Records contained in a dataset
/-- The body of the loop after a complete tick: the count follows OPFETCH, bit 5 of `fired`, and the break flag is
`break_hit` (R163). -/
theorem traceReport_goesOn (t : Trace) (st : Packed) (r : Result) (s : State) :
    ∃ u s', traceReport t st r s = .goOn u s' ∧ u.limit = t.limit ∧ u.phase ≠ .ticking ∧
      u.count = t.count + ((r.fired.getD 0).getLsbD 5).toNat ∧ u.brk = r.breakHit.getD false := by
  cases hf : (r.fired.getD 0).getLsbD 5 <;> simp only [traceReport, hf] <;> exact ⟨_, _, rfl, rfl, nofun, rfl, rfl⟩

/-- A refused tick is no break and no opcode fetch (log 16). -/
theorem traceTicked_refused (t : Trace) (s : State) (r : Result) (hr : s.result = some r) (hcode : r.code ≠ 0) :
    traceTicked t s = .goOn { t with brk := false, phase := .testing } s := by
  have hnone : okStatus r = none := if_neg hcode
  simp only [traceTicked, hr, hnone]

/-- A complete tick is reported to the loop (R163). -/
theorem traceTicked_complete (t : Trace) (s : State) (r : Result) (st : Packed) (hr : s.result = some r)
    (hcode : r.code = 0) (hst : r.status = some st) : traceTicked t s = traceReport t st r s := by
  have hsome : okStatus r = some st := (if_pos hcode).trans hst
  simp only [traceTicked, hr, hsome]

/-! ### All that one act of the loop can do -/

/-- What an act of the loop, made from `s` with the variables `t`, may leave. -/
inductive TraceAct (s : State) (t : Trace) : TraceOutcome → Prop
  /-- It keeps the limit, the count and the break flag, and sends the loop's own tick only below the limit. -/
  | kept (u : Trace) (s' : State) (hlimit : u.limit = t.limit) (hcount : u.count = t.count) (hbrk : u.brk = t.brk)
      (hphase : u.phase = .ticking → t.phase = .ticking ∨ t.reached = false) : TraceAct s t (.goOn u s')
  /-- It takes up the result of the loop's own tick. -/
  | ticked (u : Trace) (s' : State) (hw : s.waiting = none) (hp : t.phase = .ticking) (hlimit : u.limit = t.limit)
      (hcount : u.count ≤ t.count + 1) (hphase : u.phase ≠ .ticking) : TraceAct s t (.goOn u s')
  /-- It ends the loop, with every one of the three reasons that holds. -/
  | ended (why : TraceReasons) (s' : State) (hlimit : why.limit = t.reached) (hbrk : why.brk = t.brk)
      (hwhy : why.halt = true ∨ why.limit = true ∨ why.brk = true) : TraceAct s t (.ended t why s')

theorem traceSampled_act (t : Trace) (halted : Bool) (s u : State) : TraceAct s t (traceSampled t halted u) := by
  cases h : (halted || t.reached || t.brk) with
  | true =>
    rw [traceSampled_ends t halted u h]
    exact .ended _ u rfl rfl (by simpa [or_assoc] using h)
  | false =>
    obtain ⟨v, hv⟩ := traceSampled_goesOn t halted u h
    obtain ⟨hhead, -⟩ := Bool.or_eq_false_iff.1 h
    obtain ⟨-, hbelow⟩ := Bool.or_eq_false_iff.1 hhead
    rw [hv]
    exact .kept _ v rfl rfl rfl fun _ => .inr hbelow

theorem traceTicked_act (t : Trace) (s : State) (hw : s.waiting = none) (hp : t.phase = .ticking) :
    TraceAct s t (traceTicked t s) := by
  rw [traceTicked]
  split
  · exact .kept t s rfl rfl rfl .inl
  · rename_i r _
    split
    · rename_i st _
      obtain ⟨u, s', hu, hlimit, hphase, hcount, -⟩ := traceReport_goesOn t st r s
      rw [hu]
      exact .ticked u s' hw hp hlimit (hcount.le.trans (Nat.add_le_add_left (Bool.toNat_le _) _)) hphase
    · exact .ticked _ s hw hp rfl (Nat.le_succ _) nofun

/-- One act of the loop, along a wait in progress and the three phases (R163). -/
theorem traceStep_act (t : Trace) (s : State) : TraceAct s t (traceStep t s) := by
  by_cases hw : s.waiting = none
  · cases hp : t.phase with
    | testing =>
      obtain ⟨halted, u, hu⟩ := traceTest_eq_traceSampled t s hw
      rw [traceStep_testing t s hw hp, hu]
      exact traceSampled_act t halted s u
    | ticking =>
      rw [traceStep_ticking t s hw hp]
      exact traceTicked_act t s hw hp
    | disassembling left echo =>
      obtain ⟨phase, output, s', hu, hphase⟩ := traceStep_disassembling t s left echo hw hp
      rw [hu]
      exact .kept _ s' rfl rfl rfl fun h => absurd h hphase
  · obtain ⟨u, hu⟩ := traceStep_waiting t s hw
    rw [hu]
    exact .kept t u rfl rfl rfl .inl

/-! ### The limit along a run of the loop -/

theorem traceWithinLimit_start (limit : Nat) : TraceWithinLimit (Trace.start limit) :=
  fun _ => ⟨Nat.zero_le limit, nofun⟩

/-- An act that goes on keeps the trace within its limit: a tick is sent only below the limit, and counts one at most
(R163). -/
theorem TraceAct.keeps_withinLimit {s s' : State} {t u : Trace} (hact : TraceAct s t (.goOn u s'))
    (hin : TraceWithinLimit t) : u.limit = t.limit ∧ TraceWithinLimit u := by
  cases hact with
  | kept _ _ hlimit hcount _ hphase =>
    refine ⟨hlimit, fun hne => ?_⟩
    rw [hlimit] at hne ⊢
    rw [hcount]
    obtain ⟨hle, hlt⟩ := hin hne
    exact ⟨hle, fun hu => (hphase hu).elim hlt fun hbelow =>
      Nat.not_le.1 fun hge => Bool.eq_false_iff.1 hbelow (t.reached_iff.2 ⟨hne, hge⟩)⟩
  | ticked _ _ _ hp hlimit hcount hphase =>
    refine ⟨hlimit, fun hne => ?_⟩
    rw [hlimit] at hne ⊢
    exact ⟨hcount.trans ((hin hne).2 hp), fun hu => absurd hu hphase⟩

/-- A run of the loop that ends does so within its limit, with Limit among its reasons exactly if it has reached it
(R163, R207). -/
theorem traceRun_ended (n : Nat) (s u : State) (t₀ t : Trace) (why : TraceReasons) (hin : TraceWithinLimit t₀)
    (h : traceRun n t₀ s = .ended t why u) :
    t.limit = t₀.limit ∧ TraceWithinLimit t ∧ why.limit = t.reached := by
  induction n generalizing s t₀ with
  | zero => exact nomatch h
  | succ n ih =>
    have hact := traceStep_act t₀ s
    rw [traceRun] at h
    cases hstep : traceStep t₀ s with
    | goOn t₁ s₁ =>
      rw [hstep] at h hact
      obtain ⟨hlimit, hin₁⟩ := hact.keeps_withinLimit hin
      obtain ⟨hl, hrest⟩ := ih s₁ t₁ hin₁ h
      exact ⟨hl.trans hlimit, hrest⟩
    | ended t₁ why₁ s₁ =>
      rw [hstep] at h hact
      cases h
      cases hact with
      | ended _ _ hlimit => exact ⟨rfl, hin, hlimit⟩
    | stopped =>
      rw [hstep] at h
      exact nomatch h

/-- Within the limit, to have reached it is to have counted exactly that many opcode fetches (R163). -/
theorem Trace.reached_iff_of_withinLimit (t : Trace) (hin : TraceWithinLimit t) :
    t.reached = true ↔ t.limit ≠ 0 ∧ t.count = t.limit := by
  rw [t.reached_iff]
  exact and_congr_right fun hne => ⟨fun hle => Nat.le_antisymm (hin hne).1 hle, fun heq => heq.ge⟩

/-! ### A tick that came back complete -/

/-- What TICK, begun while `before` was the wait in progress, may leave at the end of one of its steps. -/
inductive TickOutcome (before : Option Waiting) : State → Prop
  /-- It came back complete (R144). -/
  | reported (st : Status) (fired : CatFlags) (new dispatched : Bool) (k : Nat) (v : State)
      (hw : v.waiting = before) : TickOutcome before (tickReport st fired new dispatched k v)
  /-- It came back refused, or with a fault (R158, R177). -/
  | failed (r : Result) (v : State) (hr : v.result = some r) (hcode : r.code ≠ 0) (hw : v.waiting = before) :
      TickOutcome before v
  /-- Its dispatch wait is unanswered (log 3). -/
  | waits (st : Status) (fired : CatFlags) (new : Bool) (k : Nat) (v : State) :
      TickOutcome before (v.suspend ⟨.tick st fired new, k⟩)

/-- The wait loop makes clock edges only, and so leaves the wait in progress alone. -/
theorem awaitLine_waiting (cond : State → Bool) (bound : BitVec 16) (k : Nat) (s : State) :
    (awaitLine cond bound k s).2.waiting = s.waiting := by
  obtain ⟨n, -, -, h⟩ := waitLoop_cases cond bound (waitFuel bound s) k s
  rw [awaitLine]
  rcases h with ⟨-, h⟩ | ⟨-, -, -, h⟩ | ⟨-, -, -, h⟩ <;> rw [h] <;> exact clockEdges_waiting n s

/-- A tick after a pass of its dispatch wait (R140, R158). -/
theorem tickFinish_outcome (before : Option Waiting) (st : Status) (fired : CatFlags) (new : Bool)
    (p : WaitEnd × State) (hw : p.2.waiting = before) : TickOutcome before (tickFinish st fired new p) := by
  obtain ⟨e, v⟩ := p
  cases e with
  | done k => exact .reported st fired new true k (ioClose v) hw
  | timeout k => exact .failed _ (raise .ioAckTimeout k v) rfl nofun hw
  | running k => exact .waits st fired new k v

/-- A tick that is carried out, in an I/O cycle and in any other (R140). -/
theorem tickBody_outcome (bound : BitVec 16) (s : State) : TickOutcome s.waiting (tickBody bound s) := by
  simp only [tickBody]
  split
  · exact tickFinish_outcome _ _ _ _ _ ((awaitLine_waiting _ _ _ _).trans (ioOpen_waiting _ _))
  · exact .reported _ _ _ false 0 _ rfl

Problem statement:
Out of the data above, give again only the lines starting at the one holding "loop (R163). -/" and ending at the one holding "cases h : (halted", unchanged.

Reply:
/-- A complete tick is reported to the loop (R163). -/
theorem traceTicked_complete (t : Trace) (s : State) (r : Result) (st : Packed) (hr : s.result = some r)
    (hcode : r.code = 0) (hst : r.status = some st) : traceTicked t s = traceReport t st r s := by
  have hsome : okStatus r = some st := (if_pos hcode).trans hst
  simp only [traceTicked, hr, hsome]

/-! ### All that one act of the loop can do -/

/-- What an act of the loop, made from `s` with the variables `t`, may leave. -/
inductive TraceAct (s : State) (t : Trace) : TraceOutcome → Prop
  /-- It keeps the limit, the count and the break flag, and sends the loop's own tick only below the limit. -/
  | kept (u : Trace) (s' : State) (hlimit : u.limit = t.limit) (hcount : u.count = t.count) (hbrk : u.brk = t.brk)
      (hphase : u.phase = .ticking → t.phase = .ticking ∨ t.reached = false) : TraceAct s t (.goOn u s')
  /-- It takes up the result of the loop's own tick. -/
  | ticked (u : Trace) (s' : State) (hw : s.waiting = none) (hp : t.phase = .ticking) (hlimit : u.limit = t.limit)
      (hcount : u.count ≤ t.count + 1) (hphase : u.phase ≠ .ticking) : TraceAct s t (.goOn u s')
  /-- It ends the loop, with every one of the three reasons that holds. -/
  | ended (why : TraceReasons) (s' : State) (hlimit : why.limit = t.reached) (hbrk : why.brk = t.brk)
      (hwhy : why.halt = true ∨ why.limit = true ∨ why.brk = true) : TraceAct s t (.ended t why s')

theorem traceSampled_act (t : Trace) (halted : Bool) (s u : State) : TraceAct s t (traceSampled t halted u) := by
  cases h : (halted || t.reached || t.brk) with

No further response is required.